Around the MAG
What's New
MAGazine has gone digital! The Gallery's annual member magazine is now Around the MAG, with headlines and features that change each month. Don't look for us in your mailbox, but do visit this site often. (If you're a MAG member, you'll still receive ARTiculate, our bimonthly calendar, by US mail.)

On October 15, the lively preveiw party for Paint Made Flesh attracted 1,200 people.
Defining Beauty
“In pop culture—in movies, on TV, in the pages of fashion magazines—the nude bodies we see are airbrushed, powdered, polished to perfection,” writes Susan Stamberg of NPR’s Morning Edition in a recent feature. But in the “sometimes brutal, sometimes stunning” canvases in Paint Made Flesh, she notes, “you’ll see a different story: scars, bumps, blots, bulges of fat.”
The show, on view at MAG through January 3, features works by such powerhouse artists as Pablo Picasso, Francis Bacon, Lucian Freud, Willem de Kooning, Alice Neel, Philip Guston, Eric Fischl, Jenny Saville and Julian Schnabel. Their works, many of them larger than life, use paint to simulate the look and feel of flesh while delving into universal themes of sexuality, illness, aging, and death, Learn more
On the way to the show, stop by the Forman Gallery to see related works from the MAG collection.

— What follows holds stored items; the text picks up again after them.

-- ==== Sys2Proof/Laws/FrameHome.lean ====
section
/-! SUPPORT. The parts of the state that each operation of Machine/Home.lean may change; every other part it leaves
alone. -/

set_option linter.all false

namespace Sys2Proof.Machine

theorem sendMsg_frame {a0} {x : State} : OnlyChanges [.fab, .outs] x (sendMsg a0 x) := by
  unfold sendMsg
  repeat' first
    | with_reducible assumption
    | with_reducible apply OnlyChanges.refl
    | (extract_lets +onlyGivenNames y; guard_hyp y : State := Prod.snd _; subst y)
    | (extract_lets +onlyGivenNames y; guard_hyp y : State := _; apply OnlyChanges.cut y; (on_goal 1 => (unfold y; clear y)); (on_goal 2 => (intro hx; clear_value y)))
    | (extract_lets +onlyGivenNames y; guard_hyp y : _ × State := _; apply OnlyChanges.cutP y; (on_goal 1 => (unfold y; clear y)); (on_goal 2 => (intro hx; clear_value y)))
    | (extract_lets +onlyGivenNames y; guard_hyp y : _ × _ × State := _; apply OnlyChanges.cutPP y; (on_goal 1 => (unfold y; clear y)); (on_goal 2 => (intro hx; clear_value y)))
    | (extract_lets +onlyGivenNames y; guard_hyp y : Boxes := _; subst y)
    | (extract_lets +onlyGivenNames y; guard_hyp y : Power := _; subst y)
    | (extract_lets +onlyGivenNames y; guard_hyp y : Trans := _; subst y)
    | (extract_lets +onlyGivenNames y; guard_hyp y : Prot := _; subst y)
    | (extract_lets +onlyGivenNames y; guard_hyp y : Persist := _; subst y)
    | (extract_lets +onlyGivenNames y; guard_hyp y : Sgl := _; subst y)
    | (extract_lets +onlyGivenNames y; guard_hyp y : Sec := _; subst y)
    | (extract_lets +onlyGivenNames y; clear_value y)
    | extract_lets +onlyGivenNames y
    | with_reducible apply OnlyChanges.ite
    | (with_reducible apply OnlyChanges.step emit_frame; (on_goal 1 => decide))
    | split
    | (with_reducible apply OnlyChanges.upd65536; (on_goal 1 => decide))

theorem sendBi_frame {a0} {a1} {a2} {a3} {x : State} : OnlyChanges [.pmc, .coh, .freeCtr, .outs] x (sendBi a0 a1 a2 a3 x) := by
  unfold sendBi
  repeat' first
    | with_reducible assumption
    | with_reducible apply OnlyChanges.refl
    | (extract_lets +onlyGivenNames y; guard_hyp y : State := Prod.snd _; subst y)
    | (extract_lets +onlyGivenNames y; guard_hyp y : State := _; apply OnlyChanges.cut y; (on_goal 1 => (unfold y; clear y)); (on_goal 2 => (intro hx; clear_value y)))
    | (extract_lets +onlyGivenNames y; guard_hyp y : _ × State := _; apply OnlyChanges.cutP y; (on_goal 1 => (unfold y; clear y)); (on_goal 2 => (intro hx; clear_value y)))
    | (extract_lets +onlyGivenNames y; guard_hyp y : _ × _ × State := _; apply OnlyChanges.cutPP y; (on_goal 1 => (unfold y; clear y)); (on_goal 2 => (intro hx; clear_value y)))
    | (extract_lets +onlyGivenNames y; guard_hyp y : Boxes := _; subst y)
    | (extract_lets +onlyGivenNames y; guard_hyp y : Power := _; subst y)
    | (extract_lets +onlyGivenNames y; guard_hyp y : Trans := _; subst y)
    | (extract_lets +onlyGivenNames y; guard_hyp y : Prot := _; subst y)
    | (extract_lets +onlyGivenNames y; guard_hyp y : Persist := _; subst y)
    | (extract_lets +onlyGivenNames y; guard_hyp y : Sgl := _; subst y)
    | (extract_lets +onlyGivenNames y; guard_hyp y : Sec := _; subst y)
    | (extract_lets +onlyGivenNames y; clear_value y)
    | extract_lets +onlyGivenNames y
    | with_reducible apply OnlyChanges.ite
    | (with_reducible apply OnlyChanges.step emit_frame; (on_goal 1 => decide))
    | (with_reducible apply OnlyChanges.step count_frame; (on_goal 1 => decide))
    | split
    | (with_reducible apply OnlyChanges.upd16384; (on_goal 1 => decide))

theorem sendBis_frame {a0} {a1} {a2} {x : State} : OnlyChanges [.pmc, .coh, .freeCtr, .outs] x (sendBis a0 a1 a2 x) := by
  induction a2 generalizing x a0 a1 with
  | nil =>
    unfold sendBis
    repeat' first
      | with_reducible assumption
      | with_reducible apply OnlyChanges.refl
      | with_reducible apply OnlyChanges.ite
      | (with_reducible apply OnlyChanges.step sendBi_frame; (on_goal 1 => decide))
      | split
  | cons b l ih =>
    unfold sendBis
    repeat' first
      | with_reducible assumption
      | with_reducible apply OnlyChanges.refl
      | with_reducible apply OnlyChanges.ite
      | (with_reducible apply OnlyChanges.step sendBi_frame; (on_goal 1 => decide))
      | (with_reducible apply OnlyChanges.step ih; (on_goal 1 => decide))
      | split

theorem usage_frame {a0} {a1} {a2} {x : State} : OnlyChanges [.portA, .portB] x (usage a0 a1 a2 x) := by
  unfold usage
  repeat' first
    | with_reducible assumption
    | with_reducible apply OnlyChanges.refl
    | (extract_lets +onlyGivenNames y; guard_hyp y : State := Prod.snd _; subst y)
    | (extract_lets +onlyGivenNames y; guard_hyp y : State := _; apply OnlyChanges.cut y; (on_goal 1 => (unfold y; clear y)); (on_goal 2 => (intro hx; clear_value y)))
    | (extract_lets +onlyGivenNames y; guard_hyp y : _ × State := _; apply OnlyChanges.cutP y; (on_goal 1 => (unfold y; clear y)); (on_goal 2 => (intro hx; clear_value y)))
    | (extract_lets +onlyGivenNames y; guard_hyp y : _ × _ × State := _; apply OnlyChanges.cutPP y; (on_goal 1 => (unfold y; clear y)); (on_goal 2 => (intro hx; clear_value y)))
    | (extract_lets +onlyGivenNames y; guard_hyp y : Boxes := _; subst y)
    | (extract_lets +onlyGivenNames y; guard_hyp y : Power := _; subst y)
    | (extract_lets +onlyGivenNames y; guard_hyp y : Trans := _; subst y)
    | (extract_lets +onlyGivenNames y; guard_hyp y : Prot := _; subst y)
    | (extract_lets +onlyGivenNames y; guard_hyp y : Persist := _; subst y)
    | (extract_lets +onlyGivenNames y; guard_hyp y : Sgl := _; subst y)
    | (extract_lets +onlyGivenNames y; guard_hyp y : Sec := _; subst y)
    | (extract_lets +onlyGivenNames y; clear_value y)
    | extract_lets +onlyGivenNames y
    | with_reducible apply OnlyChanges.ite
    | (with_reducible apply OnlyChanges.step State.setPort_frame; (on_goal 1 => decide))
    | split

theorem hsfRoom_frame {a0} {a1} {x : State} : OnlyChanges [.pmc, .coh, .freeCtr, .outs] x (hsfRoom a0 a1 x) := by
  unfold hsfRoom
  repeat' first
    | with_reducible assumption
    | with_reducible apply OnlyChanges.refl
    | (extract_lets +onlyGivenNames y; guard_hyp y : State := Prod.snd _; subst y)
    | (extract_lets +onlyGivenNames y; guard_hyp y : State := _; apply OnlyChanges.cut y; (on_goal 1 => (unfold y; clear y)); (on_goal 2 => (intro hx; clear_value y)))
    | (extract_lets +onlyGivenNames y; guard_hyp y : _ × State := _; apply OnlyChanges.cutP y; (on_goal 1 => (unfold y; clear y)); (on_goal 2 => (intro hx; clear_value y)))
    | (extract_lets +onlyGivenNames y; guard_hyp y : _ × _ × State := _; apply OnlyChanges.cutPP y; (on_goal 1 => (unfold y; clear y)); (on_goal 2 => (intro hx; clear_value y)))
    | (extract_lets +onlyGivenNames y; guard_hyp y : Boxes := _; subst y)
    | (extract_lets +onlyGivenNames y; guard_hyp y : Power := _; subst y)
    | (extract_lets +onlyGivenNames y; guard_hyp y : Trans := _; subst y)
    | (extract_lets +onlyGivenNames y; guard_hyp y : Prot := _; subst y)
    | (extract_lets +onlyGivenNames y; guard_hyp y : Persist := _; subst y)
    | (extract_lets +onlyGivenNames y; guard_hyp y : Sgl := _; subst y)
    | (extract_lets +onlyGivenNames y; guard_hyp y : Sec := _; subst y)
    | (extract_lets +onlyGivenNames y; clear_value y)
    | extract_lets +onlyGivenNames y
    | with_reducible apply OnlyChanges.ite
    | (with_reducible apply OnlyChanges.step sendBis_frame; (on_goal 1 => decide))
    | split
    | (with_reducible apply OnlyChanges.upd16384; (on_goal 1 => decide))

theorem setHolding_frame {a0} {a1} {a2} {a3} {x : State} : OnlyChanges [.coh] x (setHolding a0 a1 a2 a3 x) := by
  unfold setHolding
  repeat' first
    | with_reducible assumption
    | with_reducible apply OnlyChanges.refl
    | (extract_lets +onlyGivenNames y; guard_hyp y : State := Prod.snd _; subst y)
    | (extract_lets +onlyGivenNames y; guard_hyp y : State := _; apply OnlyChanges.cut y; (on_goal 1 => (unfold y; clear y)); (on_goal 2 => (intro hx; clear_value y)))
    | (extract_lets +onlyGivenNames y; guard_hyp y : _ × State := _; apply OnlyChanges.cutP y; (on_goal 1 => (unfold y; clear y)); (on_goal 2 => (intro hx; clear_value y)))
    | (extract_lets +onlyGivenNames y; guard_hyp y : _ × _ × State := _; apply OnlyChanges.cutPP y; (on_goal 1 => (unfold y; clear y)); (on_goal 2 => (intro hx; clear_value y)))
    | (extract_lets +onlyGivenNames y; guard_hyp y : Boxes := _; subst y)
    | (extract_lets +onlyGivenNames y; guard_hyp y : Power := _; subst y)
    | (extract_lets +onlyGivenNames y; guard_hyp y : Trans := _; subst y)
    | (extract_lets +onlyGivenNames y; guard_hyp y : Prot := _; subst y)
    | (extract_lets +onlyGivenNames y; guard_hyp y : Persist := _; subst y)
    | (extract_lets +onlyGivenNames y; guard_hyp y : Sgl := _; subst y)
    | (extract_lets +onlyGivenNames y; guard_hyp y : Sec := _; subst y)
    | (extract_lets +onlyGivenNames y; clear_value y)
    | extract_lets +onlyGivenNames y
    | with_reducible apply OnlyChanges.ite
    | split
    | (with_reducible apply OnlyChanges.upd16384; (on_goal 1 => decide))

theorem grantHost_frame {a0} {a1} {a2} {a3} {x : State} : OnlyChanges [.pmc, .coh, .freeCtr, .outs] x (grantHost a0 a1 a2 a3 x) := by
  unfold grantHost
  repeat' first
    | with_reducible assumption
    | with_reducible apply OnlyChanges.refl
    | (extract_lets +onlyGivenNames y; guard_hyp y : State := Prod.snd _; subst y)
    | (extract_lets +onlyGivenNames y; guard_hyp y : State := _; apply OnlyChanges.cut y; (on_goal 1 => (unfold y; clear y)); (on_goal 2 => (intro hx; clear_value y)))
    | (extract_lets +onlyGivenNames y; guard_hyp y : _ × State := _; apply OnlyChanges.cutP y; (on_goal 1 => (unfold y; clear y)); (on_goal 2 => (intro hx; clear_value y)))
    | (extract_lets +onlyGivenNames y; guard_hyp y : _ × _ × State := _; apply OnlyChanges.cutPP y; (on_goal 1 => (unfold y; clear y)); (on_goal 2 => (intro hx; clear_value y)))
    | (extract_lets +onlyGivenNames y; guard_hyp y : Boxes := _; subst y)
    | (extract_lets +onlyGivenNames y; guard_hyp y : Power := _; subst y)
    | (extract_lets +onlyGivenNames y; guard_hyp y : Trans := _; subst y)
    | (extract_lets +onlyGivenNames y; guard_hyp y : Prot := _; subst y)
    | (extract_lets +onlyGivenNames y; guard_hyp y : Persist := _; subst y)
    | (extract_lets +onlyGivenNames y; guard_hyp y : Sgl := _; subst y)
    | (extract_lets +onlyGivenNames y; guard_hyp y : Sec := _; subst y)
    | (extract_lets +onlyGivenNames y; clear_value y)
    | extract_lets +onlyGivenNames y
    | with_reducible apply OnlyChanges.ite
    | (with_reducible apply OnlyChanges.step hsfRoom_frame; (on_goal 1 => decide))
    | (with_reducible apply OnlyChanges.step setHolding_frame; (on_goal 1 => decide))
    | split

On November 12, the 2000-year-old coffins of Egyptian official Pa-debehu-Aset were moved into new permanent quarters in the Helen H. Berkeley Gallery of Ancient Art (photo at left). When it opens December 16, this second-floor installation will showcase antiquities from Egypt, the eastern Mediterranean and the Middle East.
On the first floor, the Gill Discovery Center (which formerly housed the coffins) is now closed for renovation, and traffic has been rerouted away from the former entrance.
Both upstairs and downstairs, some artwork adjacent to construction areas has been moved for safekeeping; please pay attention to signage.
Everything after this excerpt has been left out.